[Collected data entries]
★ ★ ★ ★ ★

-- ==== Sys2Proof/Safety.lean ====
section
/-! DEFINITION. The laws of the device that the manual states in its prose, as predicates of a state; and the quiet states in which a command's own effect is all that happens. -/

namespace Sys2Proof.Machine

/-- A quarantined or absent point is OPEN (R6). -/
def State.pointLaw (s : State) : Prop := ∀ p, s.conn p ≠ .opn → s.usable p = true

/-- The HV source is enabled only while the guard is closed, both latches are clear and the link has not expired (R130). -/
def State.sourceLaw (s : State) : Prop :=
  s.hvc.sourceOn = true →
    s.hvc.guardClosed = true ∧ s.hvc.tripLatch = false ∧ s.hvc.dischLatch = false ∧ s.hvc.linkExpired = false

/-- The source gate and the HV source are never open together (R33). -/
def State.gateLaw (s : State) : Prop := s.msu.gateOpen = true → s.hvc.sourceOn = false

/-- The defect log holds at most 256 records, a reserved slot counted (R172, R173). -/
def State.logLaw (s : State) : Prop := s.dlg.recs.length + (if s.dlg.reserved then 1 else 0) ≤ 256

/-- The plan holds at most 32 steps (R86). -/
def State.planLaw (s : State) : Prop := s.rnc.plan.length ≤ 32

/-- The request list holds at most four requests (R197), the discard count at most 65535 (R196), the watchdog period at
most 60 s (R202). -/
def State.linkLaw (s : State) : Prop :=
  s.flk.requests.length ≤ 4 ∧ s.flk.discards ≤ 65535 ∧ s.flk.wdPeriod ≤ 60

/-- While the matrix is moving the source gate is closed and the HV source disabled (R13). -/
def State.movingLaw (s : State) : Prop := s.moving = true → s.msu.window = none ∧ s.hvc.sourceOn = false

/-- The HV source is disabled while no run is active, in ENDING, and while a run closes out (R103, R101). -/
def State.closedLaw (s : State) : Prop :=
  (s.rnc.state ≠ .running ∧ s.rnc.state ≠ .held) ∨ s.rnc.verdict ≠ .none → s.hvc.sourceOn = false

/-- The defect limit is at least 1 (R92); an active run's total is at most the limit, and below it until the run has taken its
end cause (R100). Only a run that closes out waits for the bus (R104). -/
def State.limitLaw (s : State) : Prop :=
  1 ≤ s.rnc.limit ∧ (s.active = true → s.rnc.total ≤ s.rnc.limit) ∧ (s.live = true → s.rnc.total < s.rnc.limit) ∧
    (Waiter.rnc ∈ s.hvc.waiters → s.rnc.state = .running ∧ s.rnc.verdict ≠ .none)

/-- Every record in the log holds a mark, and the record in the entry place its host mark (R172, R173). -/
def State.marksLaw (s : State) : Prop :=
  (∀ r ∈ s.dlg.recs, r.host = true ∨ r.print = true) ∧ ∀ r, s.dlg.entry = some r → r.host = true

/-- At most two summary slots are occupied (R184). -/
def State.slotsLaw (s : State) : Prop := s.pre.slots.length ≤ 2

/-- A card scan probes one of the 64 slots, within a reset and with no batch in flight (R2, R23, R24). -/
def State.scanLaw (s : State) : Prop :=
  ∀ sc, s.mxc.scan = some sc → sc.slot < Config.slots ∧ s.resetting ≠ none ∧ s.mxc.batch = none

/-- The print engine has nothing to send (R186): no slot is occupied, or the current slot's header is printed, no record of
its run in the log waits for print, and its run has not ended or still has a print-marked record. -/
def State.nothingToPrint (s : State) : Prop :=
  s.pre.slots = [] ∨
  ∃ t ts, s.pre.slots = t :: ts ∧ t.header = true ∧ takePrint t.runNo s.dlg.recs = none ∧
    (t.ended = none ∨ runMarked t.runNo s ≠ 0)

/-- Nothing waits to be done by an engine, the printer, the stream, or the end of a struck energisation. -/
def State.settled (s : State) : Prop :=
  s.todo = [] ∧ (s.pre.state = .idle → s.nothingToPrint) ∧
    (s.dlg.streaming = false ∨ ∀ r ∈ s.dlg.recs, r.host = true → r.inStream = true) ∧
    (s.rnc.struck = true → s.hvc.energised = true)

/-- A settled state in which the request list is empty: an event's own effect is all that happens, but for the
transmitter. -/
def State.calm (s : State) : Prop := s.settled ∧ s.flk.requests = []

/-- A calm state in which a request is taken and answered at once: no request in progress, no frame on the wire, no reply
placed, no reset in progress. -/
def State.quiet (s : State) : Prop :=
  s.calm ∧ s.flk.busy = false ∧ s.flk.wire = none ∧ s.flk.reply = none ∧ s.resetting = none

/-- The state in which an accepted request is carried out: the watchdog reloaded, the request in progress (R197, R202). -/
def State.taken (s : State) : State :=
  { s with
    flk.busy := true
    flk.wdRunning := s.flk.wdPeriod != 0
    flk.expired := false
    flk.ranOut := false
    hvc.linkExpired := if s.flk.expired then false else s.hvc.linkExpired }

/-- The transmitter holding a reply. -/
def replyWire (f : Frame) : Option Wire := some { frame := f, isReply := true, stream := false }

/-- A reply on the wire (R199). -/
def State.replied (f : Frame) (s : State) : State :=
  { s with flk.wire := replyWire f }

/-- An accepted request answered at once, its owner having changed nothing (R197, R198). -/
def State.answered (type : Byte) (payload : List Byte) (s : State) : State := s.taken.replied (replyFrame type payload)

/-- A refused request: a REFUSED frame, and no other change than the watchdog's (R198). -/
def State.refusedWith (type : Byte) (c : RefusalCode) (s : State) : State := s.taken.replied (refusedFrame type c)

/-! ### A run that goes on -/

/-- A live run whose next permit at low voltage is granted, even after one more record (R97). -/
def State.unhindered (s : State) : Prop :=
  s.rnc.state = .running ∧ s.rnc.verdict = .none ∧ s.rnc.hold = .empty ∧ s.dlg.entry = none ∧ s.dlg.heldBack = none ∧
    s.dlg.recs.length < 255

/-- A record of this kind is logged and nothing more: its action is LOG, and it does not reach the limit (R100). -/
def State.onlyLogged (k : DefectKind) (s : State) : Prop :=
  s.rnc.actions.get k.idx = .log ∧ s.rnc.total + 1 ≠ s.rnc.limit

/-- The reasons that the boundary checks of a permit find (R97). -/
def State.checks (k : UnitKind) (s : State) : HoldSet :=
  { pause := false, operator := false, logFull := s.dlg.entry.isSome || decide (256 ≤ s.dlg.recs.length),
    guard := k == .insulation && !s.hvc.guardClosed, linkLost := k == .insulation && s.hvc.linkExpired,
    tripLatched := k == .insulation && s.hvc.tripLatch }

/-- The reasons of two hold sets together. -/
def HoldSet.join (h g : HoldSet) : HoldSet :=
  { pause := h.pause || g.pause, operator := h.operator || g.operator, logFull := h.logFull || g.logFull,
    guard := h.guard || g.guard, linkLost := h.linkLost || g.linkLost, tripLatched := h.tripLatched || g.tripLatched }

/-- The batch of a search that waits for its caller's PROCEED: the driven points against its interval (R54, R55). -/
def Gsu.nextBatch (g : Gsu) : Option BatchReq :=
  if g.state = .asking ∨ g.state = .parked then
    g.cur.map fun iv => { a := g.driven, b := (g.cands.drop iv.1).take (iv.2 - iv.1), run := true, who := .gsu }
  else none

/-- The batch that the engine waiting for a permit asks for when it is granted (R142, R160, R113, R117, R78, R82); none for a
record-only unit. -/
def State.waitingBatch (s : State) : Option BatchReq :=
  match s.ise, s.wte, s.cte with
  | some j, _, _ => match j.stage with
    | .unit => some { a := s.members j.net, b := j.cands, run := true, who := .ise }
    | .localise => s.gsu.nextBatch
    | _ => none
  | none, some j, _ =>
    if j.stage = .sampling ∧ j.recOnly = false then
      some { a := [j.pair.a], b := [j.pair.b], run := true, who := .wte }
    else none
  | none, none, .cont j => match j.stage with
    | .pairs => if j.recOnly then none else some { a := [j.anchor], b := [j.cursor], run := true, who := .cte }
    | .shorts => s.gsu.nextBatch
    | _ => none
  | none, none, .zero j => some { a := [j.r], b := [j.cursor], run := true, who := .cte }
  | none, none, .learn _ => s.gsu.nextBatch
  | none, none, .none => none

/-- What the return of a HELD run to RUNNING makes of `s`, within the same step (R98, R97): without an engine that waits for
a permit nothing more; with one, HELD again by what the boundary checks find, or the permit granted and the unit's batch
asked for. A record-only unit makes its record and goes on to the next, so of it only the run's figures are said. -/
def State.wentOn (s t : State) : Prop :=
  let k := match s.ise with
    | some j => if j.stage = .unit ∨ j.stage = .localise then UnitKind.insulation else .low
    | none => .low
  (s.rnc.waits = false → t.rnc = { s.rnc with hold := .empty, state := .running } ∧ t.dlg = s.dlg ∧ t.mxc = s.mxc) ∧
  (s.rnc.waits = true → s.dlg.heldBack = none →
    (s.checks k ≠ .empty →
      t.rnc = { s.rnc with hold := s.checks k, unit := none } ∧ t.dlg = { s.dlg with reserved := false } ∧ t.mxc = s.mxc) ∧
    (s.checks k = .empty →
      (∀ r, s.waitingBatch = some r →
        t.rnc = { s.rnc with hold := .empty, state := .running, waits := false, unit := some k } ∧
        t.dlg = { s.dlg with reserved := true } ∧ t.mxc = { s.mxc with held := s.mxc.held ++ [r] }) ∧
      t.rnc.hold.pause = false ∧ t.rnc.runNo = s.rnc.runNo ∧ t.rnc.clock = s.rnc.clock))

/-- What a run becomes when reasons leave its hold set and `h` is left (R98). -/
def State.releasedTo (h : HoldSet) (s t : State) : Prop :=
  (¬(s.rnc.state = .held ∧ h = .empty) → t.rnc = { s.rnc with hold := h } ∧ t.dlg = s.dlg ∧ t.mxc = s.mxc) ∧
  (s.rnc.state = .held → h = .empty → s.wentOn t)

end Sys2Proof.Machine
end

★ ★ ★ ★ ★

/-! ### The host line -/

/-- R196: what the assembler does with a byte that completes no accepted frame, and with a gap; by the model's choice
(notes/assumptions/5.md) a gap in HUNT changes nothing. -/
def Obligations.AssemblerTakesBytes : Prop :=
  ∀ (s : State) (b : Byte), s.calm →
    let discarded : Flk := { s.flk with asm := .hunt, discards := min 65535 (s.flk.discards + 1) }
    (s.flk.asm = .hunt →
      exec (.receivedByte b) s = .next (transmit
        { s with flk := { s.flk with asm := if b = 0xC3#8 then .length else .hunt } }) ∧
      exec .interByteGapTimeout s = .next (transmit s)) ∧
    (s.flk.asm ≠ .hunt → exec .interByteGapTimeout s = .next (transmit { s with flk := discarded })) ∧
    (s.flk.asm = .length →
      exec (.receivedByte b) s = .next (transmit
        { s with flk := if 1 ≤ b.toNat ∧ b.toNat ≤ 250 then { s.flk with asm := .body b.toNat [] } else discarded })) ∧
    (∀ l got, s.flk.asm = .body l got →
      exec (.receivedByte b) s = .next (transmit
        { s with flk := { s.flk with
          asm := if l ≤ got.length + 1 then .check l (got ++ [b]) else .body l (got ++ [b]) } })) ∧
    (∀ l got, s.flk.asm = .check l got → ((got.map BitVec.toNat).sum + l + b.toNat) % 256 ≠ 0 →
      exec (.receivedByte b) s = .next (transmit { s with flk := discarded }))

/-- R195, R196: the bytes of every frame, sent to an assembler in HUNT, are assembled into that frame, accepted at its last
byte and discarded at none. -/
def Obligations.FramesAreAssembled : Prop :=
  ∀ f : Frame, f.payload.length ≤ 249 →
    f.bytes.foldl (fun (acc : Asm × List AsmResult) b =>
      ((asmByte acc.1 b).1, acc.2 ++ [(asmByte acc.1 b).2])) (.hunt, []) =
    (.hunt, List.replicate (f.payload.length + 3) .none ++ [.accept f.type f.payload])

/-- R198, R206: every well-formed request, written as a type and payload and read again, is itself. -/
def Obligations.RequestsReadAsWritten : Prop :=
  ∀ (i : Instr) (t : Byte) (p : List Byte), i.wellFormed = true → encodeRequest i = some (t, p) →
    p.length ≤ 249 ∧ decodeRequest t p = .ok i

★ ★ ★ ★ ★

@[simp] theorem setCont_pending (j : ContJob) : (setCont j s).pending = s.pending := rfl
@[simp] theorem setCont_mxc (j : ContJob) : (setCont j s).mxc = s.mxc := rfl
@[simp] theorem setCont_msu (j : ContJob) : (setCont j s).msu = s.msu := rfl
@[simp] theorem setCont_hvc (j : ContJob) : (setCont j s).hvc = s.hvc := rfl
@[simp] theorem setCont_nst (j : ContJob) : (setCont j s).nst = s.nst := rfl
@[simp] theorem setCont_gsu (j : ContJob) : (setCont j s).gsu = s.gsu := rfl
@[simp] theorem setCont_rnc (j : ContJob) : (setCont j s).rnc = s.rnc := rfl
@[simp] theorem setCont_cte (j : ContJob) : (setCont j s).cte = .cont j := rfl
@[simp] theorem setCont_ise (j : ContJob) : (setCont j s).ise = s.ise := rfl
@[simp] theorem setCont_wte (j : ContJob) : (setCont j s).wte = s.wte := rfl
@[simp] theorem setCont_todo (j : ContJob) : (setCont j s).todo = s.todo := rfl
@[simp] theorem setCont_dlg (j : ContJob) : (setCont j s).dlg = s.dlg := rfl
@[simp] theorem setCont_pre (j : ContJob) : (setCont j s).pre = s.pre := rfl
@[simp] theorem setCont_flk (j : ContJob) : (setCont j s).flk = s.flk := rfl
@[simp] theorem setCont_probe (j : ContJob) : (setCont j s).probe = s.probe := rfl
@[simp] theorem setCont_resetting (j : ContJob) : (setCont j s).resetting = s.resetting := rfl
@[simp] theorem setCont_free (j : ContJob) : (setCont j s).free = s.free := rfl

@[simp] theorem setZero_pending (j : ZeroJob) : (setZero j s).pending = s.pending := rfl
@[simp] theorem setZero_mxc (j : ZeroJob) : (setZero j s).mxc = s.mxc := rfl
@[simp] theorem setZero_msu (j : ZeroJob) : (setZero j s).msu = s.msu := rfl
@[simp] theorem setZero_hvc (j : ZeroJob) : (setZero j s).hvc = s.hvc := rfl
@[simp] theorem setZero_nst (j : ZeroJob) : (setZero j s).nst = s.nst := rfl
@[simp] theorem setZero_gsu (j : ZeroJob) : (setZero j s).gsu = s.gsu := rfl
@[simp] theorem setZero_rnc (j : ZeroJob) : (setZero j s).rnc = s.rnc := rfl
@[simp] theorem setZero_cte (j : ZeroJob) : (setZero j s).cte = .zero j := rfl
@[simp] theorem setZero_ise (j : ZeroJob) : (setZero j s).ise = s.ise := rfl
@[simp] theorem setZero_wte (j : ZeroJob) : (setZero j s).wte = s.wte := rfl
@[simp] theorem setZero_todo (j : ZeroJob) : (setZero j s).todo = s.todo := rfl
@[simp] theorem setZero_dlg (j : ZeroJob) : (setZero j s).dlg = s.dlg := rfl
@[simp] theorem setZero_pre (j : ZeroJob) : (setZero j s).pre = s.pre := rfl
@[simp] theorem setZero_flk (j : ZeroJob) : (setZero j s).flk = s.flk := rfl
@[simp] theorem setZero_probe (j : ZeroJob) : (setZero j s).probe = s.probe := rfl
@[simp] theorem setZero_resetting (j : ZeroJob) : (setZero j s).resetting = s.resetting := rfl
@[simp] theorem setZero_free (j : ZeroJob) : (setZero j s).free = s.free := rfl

★ ★ ★ ★ ★

Leave out every line above except those from the line with "s.calm ∧ s.flk.busy" up to and including the line with "flk.busy := true", and copy those exactly.

  s.calm ∧ s.flk.busy = false ∧ s.flk.wire = none ∧ s.flk.reply = none ∧ s.resetting = none

/-- The state in which an accepted request is carried out: the watchdog reloaded, the request in progress (R197, R202). -/
def State.taken (s : State) : State :=
  { s with
    flk.busy := true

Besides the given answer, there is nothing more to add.